Manchmal komme ich nach einem Seminar nach Hause, schließe die Tür auf und irgendetwas ist anders. Vielleicht ist Ihnen das auch schon einmal passiert. Man spürt, dass irgendetwas sich verändert hat, doch man erkennt nicht sofort was. Ich habe mir angewöhnt, dann erst einmal stehen zu bleiben und die Situation auf mich wirken zu lassen. Zugegeben, mit zwei kleinen Kindern ist das „Stehen bleiben und die Situation wirken lassen“ an sich schon eine Herausforderung, doch wenn es mir gelingt, dann erkenne ich oft, was sich verändert hat.

Eine neue Tapete im Flur, ein Spiegel über der Kommode, ein neuer Teppich, über den ich buchstäblich gestolpert bin… All das verändert den Look, das Gefühl, wenn man den Raum betritt, ja manchmal sogar die eigene Stimmung. Letztens hat meine Frau die Familienbilder im Flur mit neuen Rahmen versehen. Sie wirkten völlig anders, mir fielen Details auf, die ich bislang gar nicht wahrgenommen hatte. Es war wirklich verblüffend. Zwei Tage später kamen Freunde zu Besuch und ihre erste Frage war: „Habt Ihr neue Bilder aufgehängt? Wow, sieht super aus.“ Da wusste ich, es geht nicht nur mir so.

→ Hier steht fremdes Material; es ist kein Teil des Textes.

-- ==== Sys2Proof/Machine/Rings.lean ====
section
/-! DEFINITION. Rings: the instructions (R298–R303) and the home agent of a descriptor (R298, R302). -/

namespace Sys2Proof.Machine

/-! ### The descriptor (R298) -/

/-- RESV, PUB and PWIN. -/
def State.ringResv (s : State) (b : Nat) : Nat := s.rd b 8
def State.ringPub (s : State) (b : Nat) : Nat := s.rd (b + 8) 8
def State.ringWin (s : State) (b : Nat) : Nat := s.rd (b + 16) 8
/-- GEO: SPACE, CNTLOG and 2^CNTLOG. -/
def State.ringGeo (s : State) (b : Nat) : Nat := s.rd (b + 56) 4 % 2 ^ 17
def State.ringSlots (s : State) (b : Nat) : Nat := 2 ^ (s.ringGeo b / 256 % 32)
def State.ringOpened (s : State) (b : Nat) : Bool := 128 ≤ s.rd (b + 62) 1
/-- CVAL. -/
def State.ringCval (s : State) (b k : Nat) : Bool := s.rd (b + 63) 1 / 2 ^ k % 2 = 1

/-- Cursor k: the index C with PUB − 2^31 ≤ C < PUB + 2^31 and the stored low 32 bits (R298). -/
def State.ringCur (s : State) (b k : Nat) : Int :=
  let d : Nat := (s.rd (b + 24 + 4 * k) 4 + 2 ^ 32 - s.ringPub b % 2 ^ 32) % 2 ^ 32
  (s.ringPub b : Int) + (if d < 2 ^ 31 then (d : Int) else (d : Int) - 2 ^ 32)

/-- Slowest: the smallest existing cursor, or PUB (R302). -/
def State.ringSlowest (s : State) (b : Nat) : Int :=
  match ((List.range 8).filter (s.ringCval b)).map (s.ringCur b) with
  | [] => s.ringPub b
  | c :: cs => cs.foldl min c

def State.setRingCur (s : State) (b k : Nat) (c : Int) : State := s.wr (b + 24 + 4 * k) 4 (c % 2 ^ 32).toNat

/-- Roles: 0 for the producer, k + 1 for consumer cursor k (R299). -/
def Msg.role (m : Msg) : Nat := fld m.aux 0 4

def Msg.cursor (m : Msg) : Nat := m.role - 1

/-- Whether the role fits the instruction (R302). -/
def HomeOp.fits (o : HomeOp) (role : Nat) : Bool :=
  match o with
  | .ringResv _ | .ringPub _ _ | .ringFree _ => role = 0
  | .ringWait _ | .ringAdv _ => 1 ≤ role && role ≤ 8
  | _ => role ≤ 8

/-- A handle or count that the home agent refuses: access fault, cause 1 (R281, R299). -/
def State.ringRefuse (s : State) (m : Msg) : State := s.answer m (.error (TrapRec.make 0x03 m.va 1 0))

/-- The checks of a handle against its ring (R299). -/
def State.ringHandle (s : State) (m : Msg) : Bool :=
  fld m.aux 4 2 = 0 && m.op.fits m.role && s.ringOpened m.pa && (m.role = 0 || s.ringCval m.pa m.cursor)

/-! ### Waits and their wake-ups -/

/-- Whether a count lies in the range of R302. -/
def State.ringCount (s : State) (m : Msg) : Bool :=
  let c := s.ringSlots m.pa
  match m.op with
  | .ringResv n => 1 ≤ n.toNat && n.toNat ≤ min 64 c
  | .ringPub _ n => 1 ≤ n.toNat && n.toNat ≤ 64
  | .ringWait n | .ringFree n => 1 ≤ n.toNat && n.toNat ≤ c
  | .ringAdv n => n.toNat ≤ c
  | _ => true

/-- One examination of a ring wait: performed when its condition holds (R302). -/
def State.ringTry (s : State) (m : Msg) : Option State :=
  let b := m.pa
  let c : Int := s.ringSlots b
  let resv : Int := s.ringResv b
  match m.op with
  | .ringResv n =>
    if resv + n.toNat - s.ringSlowest b ≤ c ∧ resv + n.toNat - s.ringPub b ≤ 64 then
      some ((s.wr64 b (word (s.ringResv b + n.toNat))).answer m (.value (word (s.ringResv b))))
    else none
  | .ringWait n =>
    if (n.toNat : Int) ≤ s.ringPub b - s.ringCur b m.cursor then
      some (s.answer m (.value (BitVec.ofInt 64 (s.ringCur b m.cursor))))
    else none
  | .ringFree n =>
    let free := c - (resv - s.ringSlowest b)
    if (n.toNat : Int) ≤ free then some (s.answer m (.value (BitVec.ofInt 64 free))) else none
  | _ => none

/-- The mark of a ring operation performed at a watched doubleword of its descriptor (R212). -/
def State.ringWatch (s : State) (m : Msg) : State × Msg :=
  let (s1, hit) := s.watch m.pa 64 (false, false, true) m.va m.tid m.core m.slot m.issued
  (s1, { m with hit := hit })

/-- Waiters of a ring, in order of arrival. -/
def State.ringWaiters (s : State) (b : Nat) : List Msg :=
  s.flights.filter fun m => m.loc = .waiting && m.op.isRing && m.pa = b

/-- Examine one waiter: a wait on a cursor that no longer exists ends with an access fault (R302, R303). -/
def State.ringExamine (s : State) (m : Msg) : State :=
  if ¬ s.ringOpened m.pa ∨ (m.role ≠ 0 ∧ ¬ s.ringCval m.pa m.cursor) then s.ringRefuse m
  else match s.ringTry m with
    | none => s
    | some _ =>
      let (s1, m1) := s.ringWatch m
      (s1.ringTry m1).getD s

/-- Examine every waiter of a ring in order of arrival (R302). -/
def State.ringWake (s : State) (b : Nat) : State := ((s.ringWaiters b).foldl State.ringExamine s).joinWake b 64

/-! ### Operations at the home agent -/

/-- PubItems(i, n) (R302): none where it is refused. -/
def State.pubItems (s : State) (b i n : Nat) : Option State :=
  if s.ringResv b < i + n then none
  else
    let pub := s.ringPub b
    let marks := (List.range n).foldl (fun w k =>
      if pub ≤ i + k ∧ i + k - pub < 64 then w ||| 2 ^ (i + k - pub) else w) (s.ringWin b)
    let run := ((List.range 64).takeWhile fun k => marks / 2 ^ k % 2 = 1).length
    some ((s.wr64 (b + 8) (word (pub + run))).wr64 (b + 16) (word (marks / 2 ^ run)))

/-- Whether ring.open is performed (R300). -/
def State.openOk (s : State) (b : Nat) (w : Word) : Bool :=
  let role := fld w 0 4
  let geo := fld w 16 17
  let cl := geo / 256 % 32
  let sl := geo % 32
  let space := match s.target b with
    | some (.scratch _ _) => 1
    | _ => 0
  role ≤ 8 &&
    (if bit w 7 then
      1 ≤ cl && cl ≤ 16 && 6 ≤ sl && sl ≤ 16 && geo / 2 ^ 16 = space && (role = 0 || fld w 8 8 / 2 ^ (role - 1) % 2 = 1)
    else s.ringOpened b && (role = 0 || s.ringCval b (role - 1)))

/-- ring.open with INIT: a new ring with the cursors of CMASK at 0 (R300). -/
def State.ringInit (s : State) (b geo cmask : Nat) : State :=
  (((s.wr b 56 0).wr (b + 56) 7 (geo + 2 ^ 55)).wr (b + 63) 1 cmask).mendEcc b 64

/-- ring.open at the home agent (R300). -/
def State.openRing (s : State) (m : Msg) (w : Word) : State :=
  let b := m.pa
  let s1 := if bit w 7 then s.ringInit b (fld w 16 17) (fld w 8 8) else s
  let s2 := s1.answer m (.value (word (m.va.toNat + fld w 0 4)))
  if bit w 7 then s2.ringWake b else s2

/-- ring.adv (R302): a cursor never passes PUB and never moves back. -/
def State.advRing (s : State) (m : Msg) (n : Nat) : State :=
  let b := m.pa
  let c := s.ringCur b m.cursor
  let d : Int := min (n : Int) (max 0 ((s.ringPub b : Int) - c))
  s.setRingCur b m.cursor (c + d)

/-- A ring operation at the home agent of its descriptor (R75, R298, R299, R302). -/
def State.homeRing (s : State) (m : Msg) : State :=
  if m.loc ≠ .home ∨ s.mustWait m then s
  else match s.refusal m ⟨64, true, true, false⟩ with
    | (s0, some t) => s0.answer m (.error t)
    | (s0, none) =>
      let s1 := s0.dirty m.core m.leaf
      match m.op with
      | .ringOpen w =>
        if ¬ s1.openOk m.pa w then s1.ringRefuse m
        else
          let (s2, m2) := s1.ringWatch m
          s2.openRing m2 w
      | _ =>
        if ¬ s1.ringHandle m ∨ ¬ s1.ringCount m then s1.ringRefuse m
        else match m.op with
          | .ringPub i n =>
            let (s2, m2) := s1.ringWatch m
            (match s2.pubItems m.pa i.toNat n.toNat with
              | some s3 => (s3.answer m2 .ack).ringWake m.pa
              | none => s1.ringRefuse m)
          | .ringAdv n =>
            let (s2, m2) := s1.ringWatch m
            ((s2.advRing m n.toNat).answer m2 .ack).ringWake m.pa
          | _ => ((s1.queueUp m).ringExamine m).joinWake m.pa 64

/-- Remove a consumer cursor of a ring; its waiter and the producers' waits are examined at once (R108, R303). A sealed
descriptor takes no write (R57). -/
def State.dropCursor (s : State) (b k : Nat) : State :=
  let v := s.rd (b + 63) 1
  if s.sealedAt b 64 then s
  else (s.wr (b + 63) 1 (v - (v / 2 ^ k % 2) * 2 ^ k)).ringWake b

/-- The trap of an expired wait on a ring (R206, R302). -/
def State.ringTimeout (s : State) (m : Msg) : TrapRec :=
  let b := m.pa
  let lo (x : Int) : Nat := (x % 2 ^ 32).toNat
  TrapRec.make 0x0C m.va (if m.role = 0 then word (lo (s.ringResv b) + lo (s.ringSlowest b) * 2 ^ 32)
    else word (lo (s.ringCur b m.cursor) + lo (s.ringPub b) * 2 ^ 32)) 0

/-! ### The instructions (R299–R302) -/

/-- A ring handle is a q register (R299). -/
def isQ : Reg → Bool
  | .q _ => true
  | .g _ | .h _ | .i _ => false

/-- The descriptor's address is checked and translated (R280, R298); then `effect`. -/
def State.ring (s : State) (va : Word) (effect : Nat → State → State) : State :=
  if va.toNat % 64 ≠ 0 then s.raise 0x03 va 1
  else s.reach va 1 .write false fun pa tg s => match tg with
    | .sram _ _ | .scratch _ _ => effect pa s
    | _ => s.raise 0x03 va 1

/-- The descriptor address of a handle. -/
def ringVa (h : Word) : Word := h &&& ~~~63#64

/-- A ring request of the handle `h`. -/
def State.ringMsg (s : State) (op : HomeOp) (h : Word) (pa : Nat) : Msg :=
  { s.request s.iss.tid op (ringVa h) pa none with aux := h }

/-- An acquire-side ring instruction: it parks until its reply (R301, R302). -/
def State.ringPark (s : State) (op : HomeOp) (h : Word) (rd : Reg) (lim : Word) : State :=
  s.ring (ringVa h) fun pa s => (s.sendPark (s.ringMsg op h pa) (some rd)).setLimit lim

/-- ring.pub and ring.adv: the fence at the ring's scope, then a request counted as an unacknowledged store (R301). -/
def State.ringRelease (s : State) (form : FenceForm) (op : HomeOp) (h : Word) : State :=
  s.ring (ringVa h) fun pa s =>
    let m := s.ringMsg op h pa
    s.fenceSend s.iss.tid form m.scope { m with counted := true } false

/-- ring.open qd, ra, rb (R300). -/
def execRingOpen (rd ra rb : Reg) (s : State) : Host.Outcome State Fault Refusal :=
  .next (if ¬ isQ rd then s.illegal
    else s.operands [ra, rb] [rd] fun s' => s'.ring (s.src ra) fun pa s1 =>
      s1.sendPark (s1.request s1.iss.tid (.ringOpen (s.src rb)) (s.src ra) pa none) (some rd))

/-- ring.resv rd, qa, rb (R302). -/
def execRingResv (rd ra rb : Reg) (s : State) : Host.Outcome State Fault Refusal :=
  .next (if ¬ isQ ra then s.illegal
    else s.operands [ra, rb, rd] [rd] fun s' => s'.ringPark (.ringResv (s.src rb)) (s.src ra) rd (s.src rd))

/-- ring.pub rd, qa, rb: count from RD, first index from RB (R302). -/
def execRingPub (rd ra rb : Reg) (s : State) : Host.Outcome State Fault Refusal :=
  .next (if ¬ isQ ra then s.illegal
    else s.operands [ra, rb, rd] [] fun s' => s'.ringRelease .sfence (.ringPub (s.src rb) (s.src rd)) (s.src ra))

/-- ring.wait rd, qa, rb (R302). -/
def execRingWait (rd ra rb : Reg) (s : State) : Host.Outcome State Fault Refusal :=
  .next (if ¬ isQ ra then s.illegal
    else s.operands [ra, rb, rd] [rd] fun s' => s'.ringPark (.ringWait (s.src rb)) (s.src ra) rd (s.src rd))

/-- ring.free rd, qa, rb (R302). -/
def execRingFree (rd ra rb : Reg) (s : State) : Host.Outcome State Fault Refusal :=
  .next (if ¬ isQ ra then s.illegal
    else s.operands [ra, rb, rd] [rd] fun s' => s'.ringPark (.ringFree (s.src rb)) (s.src ra) rd (s.src rd))

/-- ring.adv qa, rb (R302). -/
def execRingAdv (ra rb : Reg) (s : State) : Host.Outcome State Fault Refusal :=
  .next (if ¬ isQ ra then s.illegal
    else s.operands [ra, rb] [] fun s' => s'.ringRelease .fence (.ringAdv (s.src rb)) (s.src ra))

end Sys2Proof.Machine
end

Four antique picture frames. High resolution.

© ashumskiy / Fotolia

Ein neuer Rahmen verändert alles, übrigens nicht nur in den eigenen vier Wänden, sondern auch im Verkaufsgespräch. Nutzen Sie den Effekt für sich und Sie werden erkennen, dass dieses Phänomen Ihre Abschlussquote positiv beeinflusst. Ich gebe Ihnen einige Beispiele:

Kunde: „Die Immobilie liegt mir zu nah an der Autobahn.“

Verkäufer: „Der Geräuschpegel ist sehr niedrig, das kann ich Ihnen versichern. Und Sie brauchen morgens nur drei Minuten zur Autobahn und kommen von dort schnell und unkompliziert zur Arbeit. Für Berufstätige ist diese Lage perfekt.“

Nichts hat sich verändert. Die Immobilie ist noch genau dort, wo sie sich vorher befunden hat. Die Lage ist identisch. Trotzdem hat sich alles verändert. Der Kunde sieht die Situation aus einem neuen Blickwinkel. Er nimmt Details war, die er vorher nicht wahrgenommen hat. Ich gebe Ihnen noch ein Beispiel:

Kunde: „Das Auto sieht wirklich schon etwas heruntergekommen aus.“

Verkäufer: „Sie haben vollkommen Recht, es sind einige kosmetische Veränderungen notwendig, doch der Motor und das Getriebe sind in einem einwandfreien Zustand. Mit diesem Auto fahren Sie locker in den Urlaub nach Italien und wieder zurück. Dieses Auto lässt Sie garantiert nicht im Stich.“

Wieder hat sich nicht das kleinste Detail geändert. Und alles hat sich geändert, weil der Kunde bereit ist, sich möglicherweise relevante Details aus einem anderen Blickwinkel anzusehen. Er wägt ab. Was ist wichtiger: Aussehen oder Fahrtüchtigkeit? Zunächst nahm er nur die offensichtlichen Mängel war. Jetzt ist er in der Lage, tatsächlich abzuwägen, ob die Vorteile die Nachteile wettmachen. Ein neuer Blickwinkel ermöglicht eine neue Sichtweise und bringt nicht selten die bereits verloren geglaubte Kauflust zurück.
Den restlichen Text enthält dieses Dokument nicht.